Недавно обратила внимание, что на компе не выполняется синхронизация времени в интернет (всегда пишет - ошибка выполнения синхронизации; пробовала с разных серверов времени, не помогает). Прочитала в справке, что синхронизации часов может препятствовать личный или сетевой брандмауэр. Я использую обычный брандмауэр Windows. В интернет выхожу через локальную сеть.
Может, вы знаете, что нужно изменить или наоборот, добавить, в настройки брандмауэра, чтобы синхронизация времени заработала? Или, может быть, с брандмауэром это вообще не связано? 
Буду благодарна за консультацию в этом вопросе.

----------

Надоело быть жертвой? Стань профи по информационной безопасности, получай самую свежую информацию об угрозах и средствах защиты от ведущего российского аналитического центра Anti-Malware.ru:

----------


## Rene-gad

@Мяу



> Недавно обратила внимание, что на компе не выполняется синхронизация времени в интернет (всегда пишет - ошибка выполнения синхронизации; пробовала с разных серверов времени, не помогает).

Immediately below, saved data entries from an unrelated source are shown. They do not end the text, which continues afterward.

-- ==== Sys2Proof/Syntax.lean ====
section
/-! DEFINITION. The commands of the unit: one constructor per row of spec/opcode_table.json
(spec/30_encoding.md rule R301). A command word carries no operand (R303), so no constructor has an
argument. -/

namespace Sys2Proof

/-- The thirteen commands of the opcode map (R301). -/
inductive Instr where
  | nop
  | montmul
  | modexp
  | kaGenerate
  | kaAdopt
  | kaDerive
  | kaShare
  | kaParams
  | kaClear
  | bfKeysched
  | bfEncrypt
  | bfDecrypt
  | bfClear
deriving DecidableEq, Repr

end Sys2Proof
end

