-- ==== Sys2Proof/Config.lean ====
section
/-! DEFINITION. What the implementation fixes (spec/00_scope.md rule R10) and the values the spec
leaves open. An open value is an opaque constant with no body: nothing proves anything about it, so
a claim about the model holds for every choice of it. -/

namespace Sys2Proof.Config

/-- `BUF_BYTES` (R10): the size of the data buffer in bytes. -/
abbrev bufBytes : Nat := 1024

/-- `KEY_MIN` (R10). -/
abbrev keyMin : Nat := 1

/-- `KEY_MAX` (R10). -/
abbrev keyMax : Nat := 56

/-- The window's size in bytes (R10, R200). -/
abbrev windowBytes : Nat := 0x800

/-- The offset at which the buffer begins; the registers lie below it (R200). -/
abbrev bufOffset : Nat := 0x400

/-- The Montgomery radix `R = 2^64` (R10). -/
abbrev radix : Nat := 2 ^ 64

/-- `millerRabinRounds` (R10), which `CFG_MR_ROUNDS` reports (R113). -/
abbrev millerRabinRounds : Nat := 12

/-- How many draws the engine takes in one turn of a command that samples. The spec gives no time (R716),
so this only sets how finely `State.inputs` can order draws and accesses, and no access sees a draw. -/
def drawsPerTurn : Nat := 1024

/-- `RngState` (R10, R451) is an open type. Any state type that a machine can hold has a coding in
the natural numbers, so the model takes them. -/
abbrev RngState := Nat

/-- An entropy source's next-draw function, the type of `RNG_NEXT` (R451). -/
abbrev Source := RngState → DWord × RngState

/-- `RNG_INIT` (R451), open: the state that a 64-bit seed gives. -/
opaque rngInit : DWord → RngState

/-- `RNG_NEXT` (R451), open: one draw and the state after it. -/
opaque rngNext : Source

/-- `RNG_STATE` after the `n`-th reset: a free draw (R123, R700; U8). The argument is the count of
resets, because two resets need not give the same state (R703). -/
opaque rngAtReset : Nat → RngState

/-- `bufAtReset n i` is `BUF[i]` after the `n`-th reset: each byte a free draw (R118, R700; U4). -/
opaque bufAtReset : Nat → Nat → Byte

/-- The `n`-th unspecified value that a host read returns: a bad read (R207; U5), or a `BUF` read
while `BF_ENCRYPT` or `BF_DECRYPT` is pending (R211; U6). -/
opaque freeRead : Nat → Word

/-- `BASE / 0x800`, open: the platform places the window (R201). -/
opaque baseIndex : Nat

/-- `BASE` (R201): open, but a multiple of `0x800`. -/
def base : Nat := baseIndex * windowBytes

/-- The window offset of a bus address: the address less `BASE`. The model names every access by
this offset, as the spec's host script does (R309). -/
def offsetOf (address : Nat) : Int := (address : Int) - (base : Int)

end Sys2Proof.Config
end

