-- ==== Sys2Proof/Machine/Ops.lean ====
section
/-! DEFINITION. The named operations over the state: the bytes of `BUF`, the halves of a 64-bit
register, the acceptance of a command, its completion (the one shared operation for every end of a
command, errors included: the unit has no trap entry and no return, R613, R614), and reset. -/

namespace Sys2Proof.Machine

/-! ## The buffer's memory -/

/-- The byte written at an index since reset, if any. -/
def Memory.read? : Memory → Nat → Option Byte
  | [], _ => none
  | (k, v) :: m, a => if k = a then some v else Memory.read? m a

/-- Write one byte, keeping the indices strictly rising. -/
def Memory.write : Memory → Nat → Byte → Memory
  | [], a, v => [(a, v)]
  | (k, x) :: m, a, v =>
    if a < k then (a, v) :: (k, x) :: m
    else if a = k then (a, v) :: m
    else (k, x) :: Memory.write m a v

/-- The canonical form: indices strictly rising, each below `BUF_BYTES`. -/
def Memory.wf (m : Memory) : Bool :=
  decide (m.Pairwise fun x y => x.1 < y.1) && m.all fun x => decide (x.1 < Config.bufBytes)

/-- The byte that index `i` reads as (R118): the one written, or the free draw of the `n`-th reset
where nothing has been written since (U4). -/
def Memory.byte (m : Memory) (n i : Nat) : Byte := (m.read? i).getD (Config.bufAtReset n i)

/-- The `count`-byte little-endian value at buffer offset `a` (R15). -/
def Memory.readLE (m : Memory) (n a : Nat) : Nat → Nat
  | 0 => 0
  | count + 1 => (m.byte n a).toNat + 2 ^ 8 * m.readLE n (a + 1) count

/-- Write the `count` low bytes of `v`, lowest first, from buffer offset `a` on (R15). -/
def Memory.writeLE (m : Memory) (a count v : Nat) : Memory :=
  match count with
  | 0 => m
  | count + 1 => Memory.writeLE (m.write a (BitVec.ofNat 8 v)) (a + 1) count (v / 2 ^ 8)

/-- The block at buffer offset `o`: two big-endian halves `(L, R)` (R506, R204). -/
def Memory.readBlock (m : Memory) (n o : Nat) : Word × Word :=
  (m.byte n o ++ m.byte n (o + 1) ++ m.byte n (o + 2) ++ m.byte n (o + 3),
   m.byte n (o + 4) ++ m.byte n (o + 5) ++ m.byte n (o + 6) ++ m.byte n (o + 7))

/-- Write a 32-bit half at buffer offset `o`, most significant byte first (R506). -/
def Memory.writeHalf (m : Memory) (o : Nat) (x : Word) : Memory :=
  (((m.write o (x.extractLsb' 24 8)).write (o + 1) (x.extractLsb' 16 8)).write (o + 2)
    (x.extractLsb' 8 8)).write (o + 3) (x.extractLsb' 0 8)

/-- Write back a block at buffer offset `o` (R506). -/
def Memory.writeBlock (m : Memory) (o : Nat) (b : Word × Word) : Memory :=
  (m.writeHalf o b.1).writeHalf (o + 4) b.2

/-- Transform `count` blocks in place, each alone, from block `k` on (R507). -/
def Memory.mapBlocks (f : Word × Word → Word × Word) (n : Nat) (m : Memory) (k count : Nat) :
    Memory :=
  match count with
  | 0 => m
  | count + 1 =>
    Memory.mapBlocks f n (m.writeBlock (8 * k) (f (m.readBlock n (8 * k)))) (k + 1) count

/-- `BUF[i]` (R118). -/
def State.bufByte (s : State) (i : Nat) : Byte := s.buf.byte s.resets i

/-- `MemRead(a, n)` (R15). -/
def State.memRead (s : State) (a n : Nat) : Nat := s.buf.readLE s.resets a n

/-- `MemWrite(a, n, v)` (R15). -/
def State.memWrite (s : State) (a n v : Nat) : State := { s with buf := s.buf.writeLE a n v }

/-- Transform the blocks `0` to `count − 1` of `BUF` in place (R507). -/
def State.mapBlocks (s : State) (f : Word × Word → Word × Word) (count : Nat) : State :=
  { s with buf := s.buf.mapBlocks f s.resets 0 count }

/-! ## The halves of a 64-bit register (R104, R203) -/

/-- The `_LO` half: bits `[31:0]`. -/
def loHalf (x : DWord) : Word := x.extractLsb' 0 32

/-- The `_HI` half: bits `[63:32]`. -/
def hiHalf (x : DWord) : Word := x.extractLsb' 32 32

/-- Write the `_LO` half. -/
def setLo (x : DWord) (v : Word) : DWord := hiHalf x ++ v

/-- Write the `_HI` half. -/
def setHi (x : DWord) (v : Word) : DWord := v ++ loHalf x

/-! ## Acceptance and completion -/

/-- Acceptance of the command word `w` (R305), legal or not, as one event. -/
def State.accept (s : State) (w : Word) : State :=
  { s with pending := some w, done := false, errcode := .ok, lastop := opcField w,
           samplingTurns := 0 }

/-- Completion with code `c` (R600): the one event that ends a command. -/
def State.complete (s : State) (c : ErrorCode) : State :=
  { s with pending := none, errcode := c, done := true, samplingTurns := 0 }

/-- How a turn of the engine leaves a command's rule. -/
inductive CommandResult where
  /-- `raise e` (R17): the command ends with code `e`. -/
  | raise (e : ErrorCode)
  /-- `complete()` (R17): the command ends with `OK`, and its writes have made this state. -/
  | complete (s : State)
  /-- The draws taken so far give no prime candidate or no exponent yet (R454, R455, R458). -/
  | drawing

/-- The end of an engine turn. A `raise` undoes nothing because it writes nothing: the state is the
one before the command but for the completion fields (R17, R602). While the draws go on there is no
completion step (R458): the command stays pending and nothing of the unit changes. -/
def State.finish (s : State) : CommandResult → State
  | .raise e => s.complete e
  | .complete s' => s'.complete .ok
  | .drawing => { s with samplingTurns := s.samplingTurns + 1 }

/-! ## Reset -/

/-- Reset by the platform (R700 to R702): the same whatever the state before it; a pending command is
abandoned. `RNG_STATE` and `BUF` get fresh free draws (R703). The inputs to come are the platform's
and stay. -/
def State.resetUnit (s : State) : State :=
  { State.reset with
    rng := Config.rngAtReset (s.resets + 1)
    inputs := s.inputs
    freeReads := s.freeReads
    resets := s.resets + 1 }

end Sys2Proof.Machine
end

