-- ==== Sys2Proof/Machine/Engine.lean ====
section
/-! DEFINITION. The turn of the engine and the order of events (spec/10_state.md rule R100,
spec/30_encoding.md rules R305, R306). -/

namespace Sys2Proof.Machine

/-- The engine performs the command word in `PENDING` (R306): a legal one by its rule, an illegal one
by completing with `IllegalCommand`. With nothing pending nothing advances (R105). -/
def engineTurn (s : State) : Host.Outcome State Fault Refusal :=
  match s.pending with
  | none => .next s
  | some w =>
    match decode w with
    | .ok i => exec i s
    | .error _ => .next (s.finish (.raise .illegalCommand))

/-- One event at the unit: the next input, or the engine's turn when no input is left. So the engine
is weakly fair (R716), and every interleaving with the host's accesses is some list of inputs. -/
def nextEvent (s : State) : Host.Outcome State Fault Refusal :=
  match s.inputs with
  | [] => engineTurn s
  | .engine :: rest => engineTurn { s with inputs := rest }
  | .access a :: rest => hostAccess { s with inputs := rest } a
  | .reset :: rest => .next (State.resetUnit { s with inputs := rest })

/-- The state in which the command word `w` has just been accepted and the engine has the turn. -/
def State.deliver (s : State) (w : Word) : State := { s.accept w with inputs := [] }

end Sys2Proof.Machine
end

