-- ==== Sys2Proof/Certificates/Slice0/Obligations.lean ====
section
/-! DEFINITION. The statements for the provers. Each names the rule of spec/ that it formalises. -/

open Sys2Proof Sys2Proof.Machine

/-! ## Encoding and the step -/

/-- R301: words of the opcode map, as the table gives them, decode to their commands. -/
def Obligations.OpcodeWordsDecode : Prop :=
  decodeTableWord 32 0x00000000 = some .nop ∧ decodeTableWord 32 0x00000002 = some .modexp ∧
  decodeTableWord 32 0x00000010 = some .kaGenerate ∧ decodeTableWord 32 0x00000015 = some .kaClear ∧
  decodeTableWord 32 0x00000020 = some .bfKeysched ∧ decodeTableWord 32 0x00000023 = some .bfClear ∧
  decodeTableWord 32 0x00000100 = none ∧ decodeTableWord 32 0x00000003 = none

/-- R302: the legal words are exactly those with `RSV = 0` and one of the thirteen `OPC` values; every
other word is rejected. -/
def Obligations.LegalWordsAreTheOpcodeMap : Prop :=
  ∀ w : Word,
    ((∃ i, decode w = .ok i) ↔
      w.toNat / 2 ^ 8 = 0 ∧ w.toNat % 2 ^ 8 ∈
        [0x00, 0x01, 0x02, 0x10, 0x11, 0x12, 0x13, 0x14, 0x15, 0x20, 0x21, 0x22, 0x23]) ∧
    ((∃ e, decode w = .error e) ↔
      w.toNat / 2 ^ 8 ≠ 0 ∨ (0x03 ≤ w.toNat % 2 ^ 8 ∧ w.toNat % 2 ^ 8 ≤ 0x0F) ∨
        (0x16 ≤ w.toNat % 2 ^ 8 ∧ w.toNat % 2 ^ 8 ≤ 0x1F) ∨ 0x24 ≤ w.toNat % 2 ^ 8) ∧
    (legalCommand w = true ↔ ∃ i, decode w = .ok i)

/-- R301, R302: decoding and encoding agree on every word, for every command: no word but a command's
own decodes to it. The bus order of the bytes loses nothing. -/
def Obligations.DecodeInvertsEncode : Prop :=
  ∀ (w : Word) (i : Instr), (decode w = .ok i ↔ w = encode i) ∧ decodeBytes (wordBytes w) = decode w

/-- R105, R306: with a legal word pending, the engine's turn performs its command, whether the turn is
the next input or no input is left; with nothing pending the turn changes nothing. The list of inputs
and the delivery of a word are the model's choice (log entry 4). -/
def Obligations.StepRunsPendingCommand : Prop :=
  (∀ (s : State) (w : Word) (i : Instr), s.pending = some w → decode w = .ok i → s.inputs = [] →
    step s = exec i s) ∧
  (∀ (s : State) (w : Word) (i : Instr) (rest : List Input), s.pending = some w →
    decode w = .ok i → s.inputs = .engine :: rest → step s = exec i { s with inputs := rest }) ∧
  (∀ s : State, s.pending = none → s.inputs = [] → step s = .next s) ∧
  (∀ (s : State) (i : Instr), step (s.withFetchWord 32 (encode i).toNat) =
    exec i (s.withFetchWord 32 (encode i).toNat))

/-- R306, R606: an illegal pending word completes with `IllegalCommand` and changes nothing else. -/
def Obligations.IllegalWordEndsIllegalCommand : Prop :=
  ∀ (s : State) (w : Word) (e : DecodeError), s.pending = some w → decode w = .error e →
    s.inputs = [] →
    step s = .next { s with
      pending := none, done := true, errcode := .illegalCommand, samplingTurns := 0 }

/-! ## The arithmetic of block D04 -/

/-- R404: `ModExp(b, e, n) = b ^ e mod n` for odd `n ≥ 3`, `b < n` and any 64-bit `e`, with
`ModExp(b, 0, n) = 1` even for `b = 0`. -/
def Obligations.ModExpIsThePowerModN : Prop :=
  ∀ b e n : Nat, n % 2 = 1 → 3 ≤ n → b < n → e < 2 ^ 64 →
    modExp b e n = b ^ e % n ∧ modExp b 0 n = 1

/-- R401: `Rinv(n)` is the one integer in `[0, n)` with `(R * Rinv(n)) mod n = 1`, and the Montgomery
product is `(a * b * Rinv(n)) mod n`, fully reduced. -/
def Obligations.MontgomeryProductUsesTheInverseOfR : Prop :=
  ∀ n : Nat, n % 2 = 1 → 3 ≤ n →
    (∀ r : Nat, (r < n ∧ 2 ^ 64 * r % n = 1) ↔ r = rInv n) ∧
    ∀ a b : Nat, a < n → b < n →
      montProd a b n = a * b * rInv n % n ∧ montProd a b n < n

/-- R402: the word-serial REDC realization gives the Montgomery product: `t + m*n` is divisible by
`R`, `u < 2n`, and one conditional subtraction gives the value. -/
def Obligations.RedcGivesTheMontgomeryProduct : Prop :=
  ∀ n ninv a b : Nat, n % 2 = 1 → 3 ≤ n → n < 2 ^ 64 → ninv < 2 ^ 64 → n * ninv % 2 ^ 64 = 1 →
    a < n → b < n →
    let nprime := (2 ^ 64 - ninv) % 2 ^ 64
    let t := a * b
    let m := t % 2 ^ 64 * nprime % 2 ^ 64
    let u := (t + m * n) / 2 ^ 64
    (t + m * n) % 2 ^ 64 = 0 ∧ u < 2 * n ∧ (if n ≤ u then u - n else u) = montProd a b n

/-- R403: entering and leaving the Montgomery domain, and products in it. -/
def Obligations.MontgomeryDomainIsMultiplicative : Prop :=
  ∀ n x y : Nat, n % 2 = 1 → 3 ≤ n → x < n → y < n →
    montProd x ((2 ^ 64) ^ 2 % n) n = x * 2 ^ 64 % n ∧
    montProd y 1 n = y * rInv n % n ∧
    montProd (x * 2 ^ 64 % n) (y * 2 ^ 64 % n) n = x * y % n * 2 ^ 64 % n

/-! ## Primality and sampling -/

/-- R452: `IsPrime(c)` holds exactly when `c ≥ 2` has no divisor but 1 and itself, and the twelve-base
Miller–Rabin test rejects no prime below `2^64`. -/
def Obligations.PrimesPassMillerRabin : Prop :=
  (∀ c : Nat, isPrime c = true ↔ 2 ≤ c ∧ ∀ d : Nat, d ∣ c → d = 1 ∨ d = c) ∧
  (∀ c : Nat, c < 2 ^ 64 → isPrime c = true → millerRabin c = true)

/-- R453: the bits of `Candidate(d, w)`, that it is odd, and its range. -/
def Obligations.CandidateHasTopAndLowBitsSet : Prop :=
  ∀ (d : DWord) (w : Nat), 2 ≤ w → w ≤ 64 →
    (∀ i : Nat, (candidate d w).testBit i =
      (decide (i = 0) || decide (i = w - 1) || (decide (i < w) && d.getLsbD i))) ∧
    candidate d w % 2 = 1 ∧ 2 ^ (w - 1) + 1 ≤ candidate d w ∧ candidate d w ≤ 2 ^ w - 1

/-- R454: `SamplePrime(w)` returns the first prime candidate and has used one draw per candidate; within
a number of draws it is found exactly when one of them gives a prime candidate. -/
def Obligations.SamplePrimeTakesTheFirstPrimeCandidate : Prop :=
  ∀ (next : Config.Source) (w left : Nat) (r : Config.RngState) (x : Sampled),
    samplePrime next w left r = some x ↔
      ∃ k : Nat, k < left ∧ isPrime (candidate (drawAt next r k) w) = true ∧
        (∀ j : Nat, j < k → isPrime (candidate (drawAt next r j) w) = false) ∧
        x = ⟨candidate (drawAt next r k) w, left - (k + 1), drawState next r (k + 1)⟩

Вы имеете ввиду синхронизацию с time.*.gov? Скажите мне, у кого за пределами США она работает - и я Вас приглашу в ресторан .

----------


## Мяу

> @Мяу
> Вы имеете ввиду синхронизацию с time.*.gov? Скажите мне, у кого за пределами США она работает - и я Вас приглашу в ресторан .


Когда я пользовалась модемом - синхронизация времени с этим сервером работала!  Правда, это было давно  
Сейчас не работает ни с одним сервером - с time.windows тоже не хочет

----------


## aintrust

> Вы имеете ввиду синхронизацию с time.*.gov? Скажите мне, у кого за пределами США она работает - и я Вас приглашу в ресторан .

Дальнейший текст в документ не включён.